Let $\alpha: x-y+2z-2=0$ and $\beta: x-2y-2z+3=0$ be two planes in $\mathbb{R}^3$. I am asked to find a line $d_1\subset \alpha$ such that $d_1$ is perpendicular on the line $\alpha \cap \beta$ and that passes through the point $(1, 1, 1)$.
Here's what I did: I intersected the planes $\alpha$ and $\beta$ and I got that $\alpha\cap \beta: \frac{x-7}{-6}=\frac{y-5}{-4}=\frac{z}{1}$.
Let $u=(a, b, c)$ be a direction vector of $d_1$. Since $d_1 \perp \alpha \cap \beta$, we must have $-6a-4b+c=0$. Because $d_1 \subset \alpha$, it follows that $a-b+2c=0$ ($u$ must be in $\alpha$'s direction). If I solve these two equations together, I get that $b=-\frac{13}{7}a$ and $c=-\frac{10}{7}a$. As a result, I can take the direction vector to be $(7, -13, -10)$.

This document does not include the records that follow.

-- ==== Sys2Proof/Machine/RegsHbr.lean ====
section
/-! DEFINITION. The register fields of the HBR and MGP pages (Tables 16-10 to 16-13 and 16-16), row by row. -/

namespace Sys2Proof.Machine

/-- Table 16-10, HBR_RXMAP.RING. -/
def HBR_RXMAP_RING : Fld :=
  { name := "HBR_RXMAP.RING", base := 0x10080, lo := 0, width := 32, acc := .rw, whn := .staged, restore := .kept, dflt := fun _ => 0 }

/-- Table 16-10, HBR_SEM_TMO.MS. -/
def HBR_SEM_TMO_MS : Fld :=
  { name := "HBR_SEM_TMO.MS", base := 0x10084, lo := 0, width := 16, acc := .rw, whn := .staged, restore := .kept, dflt := fun _ => 0 }

/-- Table 16-10, HBR_STATUS.LINK_UP. -/
def HBR_STATUS_LINK_UP : Fld :=
  { name := "HBR_STATUS.LINK_UP", base := 0x10088, lo := 31, width := 1, acc := .ro, whn := .none, restore := .literal, dflt := fun _ => 0 }

/-- Table 16-10, HBR_STATUS.BME. -/
def HBR_STATUS_BME : Fld :=
  { name := "HBR_STATUS.BME", base := 0x10088, lo := 30, width := 1, acc := .ro, whn := .none, restore := .literal, dflt := fun _ => 0 }

/-- Table 16-10, HBR_STATUS.D3. -/
def HBR_STATUS_D3 : Fld :=
  { name := "HBR_STATUS.D3", base := 0x10088, lo := 29, width := 1, acc := .ro, whn := .none, restore := .literal, dflt := fun _ => 0 }

/-- Table 16-10, HBR_STATUS.SPEED. -/
def HBR_STATUS_SPEED : Fld :=
  { name := "HBR_STATUS.SPEED", base := 0x10088, lo := 24, width := 4, acc := .ro, whn := .none, restore := .literal, dflt := fun _ => 0 }

/-- Table 16-10, HBR_STATUS.WIDTH. -/
def HBR_STATUS_WIDTH : Fld :=
  { name := "HBR_STATUS.WIDTH", base := 0x10088, lo := 20, width := 4, acc := .ro, whn := .none, restore := .literal, dflt := fun _ => 0 }

/-- Table 16-10, HBR_SEM.OWNER. -/
def HBR_SEM_OWNER : Fld :=
  { name := "HBR_SEM.OWNER", base := 0x10100, lo := 30, width := 2, acc := .ro, whn := .none, restore := .literal, dflt := fun _ => 0,
    dims := [⟨0, 32, 32⟩] }

/-- Table 16-10, HBR_SEM.TIMED_OUT. -/
def HBR_SEM_TIMED_OUT : Fld :=
  { name := "HBR_SEM.TIMED_OUT", base := 0x10100, lo := 8, width := 1, acc := .w1c, whn := .live, restore := .literal, dflt := fun _ => 0,
    dims := [⟨0, 32, 32⟩] }

/-- Table 16-10, HBR_SEM.REL. -/
def HBR_SEM_REL : Fld :=
  { name := "HBR_SEM.REL", base := 0x10100, lo := 1, width := 1, acc := .w1s, whn := .live, restore := .literal, dflt := fun _ => 0,
    dims := [⟨0, 32, 32⟩] }

/-- Table 16-10, HBR_SEM.ACQ. -/
def HBR_SEM_ACQ : Fld :=
  { name := "HBR_SEM.ACQ", base := 0x10100, lo := 0, width := 1, acc := .w1s, whn := .live, restore := .literal, dflt := fun _ => 0,
    dims := [⟨0, 32, 32⟩] }

/-- Table 16-11, HBR_CNT_NARROW_WR.CNT. -/
def HBR_CNT_NARROW_WR_CNT : Fld :=
  { name := "HBR_CNT_NARROW_WR.CNT", base := 0x11080, lo := 0, width := 32, acc := .ro, whn := .none, restore := .literal, counter := true, dflt := fun _ => 0 }

/-- Table 16-11, HBR_CNT_LOCKED_UR.CNT. -/
def HBR_CNT_LOCKED_UR_CNT : Fld :=
  { name := "HBR_CNT_LOCKED_UR.CNT", base := 0x11084, lo := 0, width := 32, acc := .ro, whn := .none, restore := .literal, counter := true, dflt := fun _ => 0 }

/-- Table 16-11, HBR_CNT_POISON.CNT. -/
def HBR_CNT_POISON_CNT : Fld :=
  { name := "HBR_CNT_POISON.CNT", base := 0x11088, lo := 0, width := 32, acc := .ro, whn := .none, restore := .literal, counter := true, dflt := fun _ => 0 }

/-- Table 16-11, HBR_CNT_READ_TIMEOUT.CNT. -/
def HBR_CNT_READ_TIMEOUT_CNT : Fld :=
  { name := "HBR_CNT_READ_TIMEOUT.CNT", base := 0x1108c, lo := 0, width := 32, acc := .ro, whn := .none, restore := .literal, counter := true, dflt := fun _ => 0 }

/-- Table 16-11, HBR_CNT_DMA_RD_ERR.CNT. -/
def HBR_CNT_DMA_RD_ERR_CNT : Fld :=
  { name := "HBR_CNT_DMA_RD_ERR.CNT", base := 0x11090, lo := 0, width := 32, acc := .ro, whn := .none, restore := .literal, counter := true, dflt := fun _ => 0 }

/-- Table 16-11, HBR_CNT_LINK_RESET.CNT. -/
def HBR_CNT_LINK_RESET_CNT : Fld :=
  { name := "HBR_CNT_LINK_RESET.CNT", base := 0x11094, lo := 0, width := 32, acc := .ro, whn := .none, restore := .literal, counter := true, dflt := fun _ => 0 }

/-- Table 16-11, HBR_CNT_SEM_TIMEOUT.CNT. -/
def HBR_CNT_SEM_TIMEOUT_CNT : Fld :=
  { name := "HBR_CNT_SEM_TIMEOUT.CNT", base := 0x11098, lo := 0, width := 32, acc := .ro, whn := .none, restore := .literal, counter := true, dflt := fun _ => 0 }

/-- Table 16-11, HBR_CNT_SEM_BAD_REL.CNT. -/
def HBR_CNT_SEM_BAD_REL_CNT : Fld :=
  { name := "HBR_CNT_SEM_BAD_REL.CNT", base := 0x1109c, lo := 0, width := 32, acc := .ro, whn := .none, restore := .literal, counter := true, dflt := fun _ => 0 }

/-- Table 16-11, HBR_CNT_RX_NO_BUF.CNT. -/
def HBR_CNT_RX_NO_BUF_CNT : Fld :=
  { name := "HBR_CNT_RX_NO_BUF.CNT", base := 0x110a0, lo := 0, width := 32, acc := .ro, whn := .none, restore := .literal, counter := true, dflt := fun _ => 0 }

I got that $d_1:\frac{x-1}{7}=\frac{y-1}{-13}=\frac{z-1}{-10}$. This is indeed a line contained in $\alpha$. I wonder, however, if the conditions I imposed guarantee that the result is going to be correct. My question comes from that fact that the condition that $u$ is in $\alpha$'s direction only implies that my vector is parallel to the plane. Is that perpendicularity enough to make sure that what I will get out of the system of equations is what I want?
You have already pointed out that the equation $a-b+2c=0$ guarantees that $d_1$ is parallel to the plane $\alpha$. Note that $d_1$ also passes through $(1,1,1)$, which is a point on $\alpha$. This guarantees that the line $d_1$ lies on the plane $\alpha$, and not just parallel to it.
If that condition had not been given, we would have got a family of parallel lines with fixed direction cosines, which you obtained.